*About this task:*
In the entries below, find the line with "latch is the" and the line with "s.faulted = true →". Reproduce those two lines and every line between them exactly, and nothing more.
-------- Provided records --------
-- ==== Sys2Proof/Certificates/Slice0/Obligations.lean ====
section
/-! DEFINITION. The statements for the provers. Each says in its docstring which rule of spec/ it formalises. In every
statement about `exec`, the state is the one after the advance: its pc is a + 2, a being the instruction's address
(spec/40_flow.md R80). -/

open Sys2Proof Sys2Proof.Machine

/-! Encoding -/

/-- Every instruction, with every operand at every value, is read back from its own word (30_encoding.md R62, R64,
R70). -/
def Obligations.DecodingAnEncodedInstructionGivesItBack : Prop :=
  ∀ i : Instr, decodeWord (encode i) = some i ∧
    ∀ rest : List Byte, decode (encodeBytes i ++ rest) = .instr i rest

/-- A word that decodes is the word of the instruction it decodes to: each legal word has one meaning (R64, R70). -/
def Obligations.ADecodedWordIsItsInstructionsWord : Prop :=
  ∀ (w : Word) (i : Instr), decodeWord w = some i → encode i = w

/-- A word decodes exactly when a row of the opcode map selects it, and then to an instruction of that row; every
other word is illegal (R64, R67). -/
def Obligations.DecoderFollowsTheOpcodeMap : Prop :=
  (∀ w : Word, decodeWord w = none ↔ legal w = false) ∧
    ∀ (w : Word) (i : Instr), decodeWord w = some i → i.row ∈ rows ∧ i.row.selects w = true

/-- "The rows are pairwise disjoint": no word is selected by two rows (R64). -/
def Obligations.OpcodeRowsArePairwiseDisjoint : Prop :=
  ∀ (w : Word) (r r' : Row), r ∈ rows → r' ∈ rows → r.selects w = true → r'.selects w = true → r = r'

/-- The decoder's six fields by the formulas of R62, on every pair of bytes, and the redundancy of the six. -/
def Obligations.DecodedFieldsFollowTheFormulas : Prop :=
  ∀ byte0 byte1 : Byte,
    let f := decodeFields byte0 byte1
    f.op.toNat = byte0.toNat / 16 ∧ f.x.toNat = byte0.toNat % 16 ∧ f.y.toNat = byte1.toNat / 16 ∧
    f.n.toNat = byte1.toNat % 16 ∧ f.nn = byte1 ∧ f.nnn.toNat = byte0.toNat % 16 * 256 + byte1.toNat ∧
    f.wellFormed = true ∧ (wordOf byte0 byte1).toNat = f.op.toNat * 0x1000 + f.nnn.toNat

/-- Encoding from fields, the bytes in memory, and that decoding and then encoding any word gives it back (R70). -/
def Obligations.EncodingFromFieldsFollowsTheFormulas : Prop :=
  (∀ op x y n : Nibble, wordXYN op x y n = formulaXYN op x y n) ∧
  (∀ (op x : Nibble) (nn : Byte), wordXNN op x nn = formulaXNN op x nn) ∧
  (∀ (op : Nibble) (nnn : Imm12), wordNNN op nnn = formulaNNN op nnn) ∧
  (∀ w : Word, (highByte w).toNat = w.toNat / 256 ∧ (lowByte w).toNat = w.toNat % 256) ∧
  ∀ w : Word,
    let f := decodeFields (highByte w) (lowByte w)
    formulaXYN f.op f.x f.y f.n = w ∧ formulaXNN f.op f.x f.nn = w ∧ formulaNNN f.op f.nnn = w

/-- Words written out from the encodings of R64 and 95_test_vectors.md decode to what they stand for; some decode to
nothing. -/
def Obligations.SampleWordsDecodeAsTheSpecSays : Prop :=
  decodeWord 0xABCD = some (.ldI 0xBCD) ∧ decodeWord 0x00EE = some .ret ∧
  decodeWord 0x8ABE = some (.shl 0xA 0xB) ∧ decodeWord 0xD01F = some (.drw 0x0 0x1 0xF) ∧
  decodeWord 0xF365 = some (.loadRegs 0x3) ∧ decodeWord 0xE4A1 = some (.sknp 0x4) ∧
  decodeWord 0x0000 = none ∧ decodeWord 0x5AB1 = none ∧ decodeWord 0xFFFF = none

/-! The machine cycle -/

/-- A step runs the decoded instruction: when no fault is latched and the two bytes at pc decode to i, the step is i
executed after pc has been advanced by 2, and then the end of the cycle (40_flow.md R80). The end of the cycle is
the model's own: it uses up the argument `rand` (log entry 3). -/
def Obligations.StepRunsTheDecodedInstruction : Prop :=
  ∀ (s : State) (i : Instr) (rest : List Byte), s.faulted = false → s.pc.toNat + 1 ≤ 0xFFF →
    decode (s.mem.read s.pc.toNat :: s.mem.read (s.pc.toNat + 1) :: rest) = .instr i rest →
    step s = closeCycle (exec i { s with pc := s.pc + 2 }) ∧
    ∀ t, exec i { s with pc := s.pc + 2 } = .next t →
      step s = .next { t with rand := none, randIndex := s.randIndex + 1 }

/-- "Instruction fetch is big-endian": the byte at the lower address is the high byte (20_memory.md R43). -/
def Obligations.FetchIsBigEndian : Prop :=
  ∀ s : State, s.pc.toNat + 1 ≤ 0xFFF →
    ∃ w, s.fetch = some w ∧
      w.toNat = (s.mem.read s.pc.toNat).toNat * 256 + (s.mem.read (s.pc.toNat + 1)).toNat

/-- A fetch past the end of memory faults with kind FETCH, instr 0 and the address max(a, 0x1000) (R80, R162). The
state kept by a fault and the record are the spec's own decisions D5 to D8 (log entry 5). -/
def Obligations.FetchPastMemoryFaults : Prop :=
  ∀ s : State, s.faulted = false → 0xFFF < s.pc.toNat + 1 →
    ∃ t, step s = .next t ∧ s.sameButLatch t ∧ t.faulted = true ∧
      t.faultRecord = ⟨.memOob, .fetch, s.pc, 0, BitVec.ofNat 17 (max s.pc.toNat 0x1000)⟩ ∧
      t.lastOutcome = some (.fault t.faultRecord)

/-- A word no row selects raises ILLEGAL_INSTRUCTION with its address and its raw bytes (R67, R164). The state kept
and the record are the spec's own decisions D5 to D8 (log entry 5). -/
def Obligations.IllegalWordFaults : Prop :=
  ∀ (s : State) (w : Word), s.faulted = false → s.fetch = some w → legal w = false →
    ∃ t, step s = .next t ∧ s.sameButLatch t ∧ t.faulted = true ∧
      t.faultRecord = ⟨.illegalInstruction, .none, s.pc, w, 0⟩ ∧ t.lastOutcome = some (.fault t.faultRecord)

/-- Once the latch is set, a cycle changes no state and returns the same record (R24, R26 (e), R169). The latch is the
spec's own decision D6. -/
def Obligations.ALatchedCycleChangesNothing : Prop :=
  ∀ s : State, s.faulted = true →
    ∃ t, step s = .next t ∧ s.sameMachine t ∧ t.lastOutcome = some (.fault s.faultRecord)

/-- A cycle that raises a fault leaves everything but the latch as it was when the cycle began, pc included, and
records that pc (R168, R161; the spec's own decisions D5, D6, D8). -/
def Obligations.AFaultingCycleLeavesOnlyTheLatch : Prop :=
  ∀ s t : State, step s = .next t → s.faulted = false → t.faulted = true →
    s.sameButLatch t ∧ t.faultRecord.cause ≠ .none ∧ t.faultRecord.pc = s.pc ∧
      t.lastOutcome = some (.fault t.faultRecord)

/-- Every cycle of every state gives a next state: the machine never stops and refuses no instruction. That a fault is a
next state, with the latch set, and not a stop of the machine is the model's reading of R168 and R169 (log entry 5,
DEDUCED; the latch and the state a fault leaves are the spec's own decisions D5, D6). -/
def Obligations.EveryCycleGivesANextState : Prop :=
  (∀ (i : Instr) (s : State), ∃ t, exec i s = .next t) ∧ ∀ s : State, ∃ t, step s = .next t

/-! Control transfer, and the loads of nnn -/

/-- 1NNN, BNNN and ANNN complete on every state: pc or I takes the value R82, R85, R120 give it, nothing else changes.
The sum of BNNN is exact, never reduced to 12 bits. -/
def Obligations.JumpsAndIndexLoadTakeTheirTargets : Prop :=
  ∀ (s : State) (nnn : Imm12),
    (encode (.jp nnn) = formulaNNN 0x1 nnn ∧ ∃ t, exec (.jp nnn) s = .next t ∧
      t = { s with pc := t.pc, lastOutcome := some (.done false) } ∧ t.pc.toNat = nnn.toNat) ∧
    (encode (.jpV0 nnn) = formulaNNN 0xB nnn ∧ ∃ t, exec (.jpV0 nnn) s = .next t ∧
      t = { s with pc := t.pc, lastOutcome := some (.done false) } ∧
      t.pc.toNat = (s.reg 0).toNat + nnn.toNat) ∧
    (encode (.ldI nnn) = formulaNNN 0xA nnn ∧ ∃ t, exec (.ldI nnn) s = .next t ∧
      t = { s with i := t.i, lastOutcome := some (.done false) } ∧ t.i.toNat = nnn.toNat)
--------
*Answer below:*
/-- Once the latch is set, a cycle changes no state and returns the same record (R24, R26 (e), R169). The latch is the
spec's own decision D6. -/
def Obligations.ALatchedCycleChangesNothing : Prop :=
  ∀ s : State, s.faulted = true →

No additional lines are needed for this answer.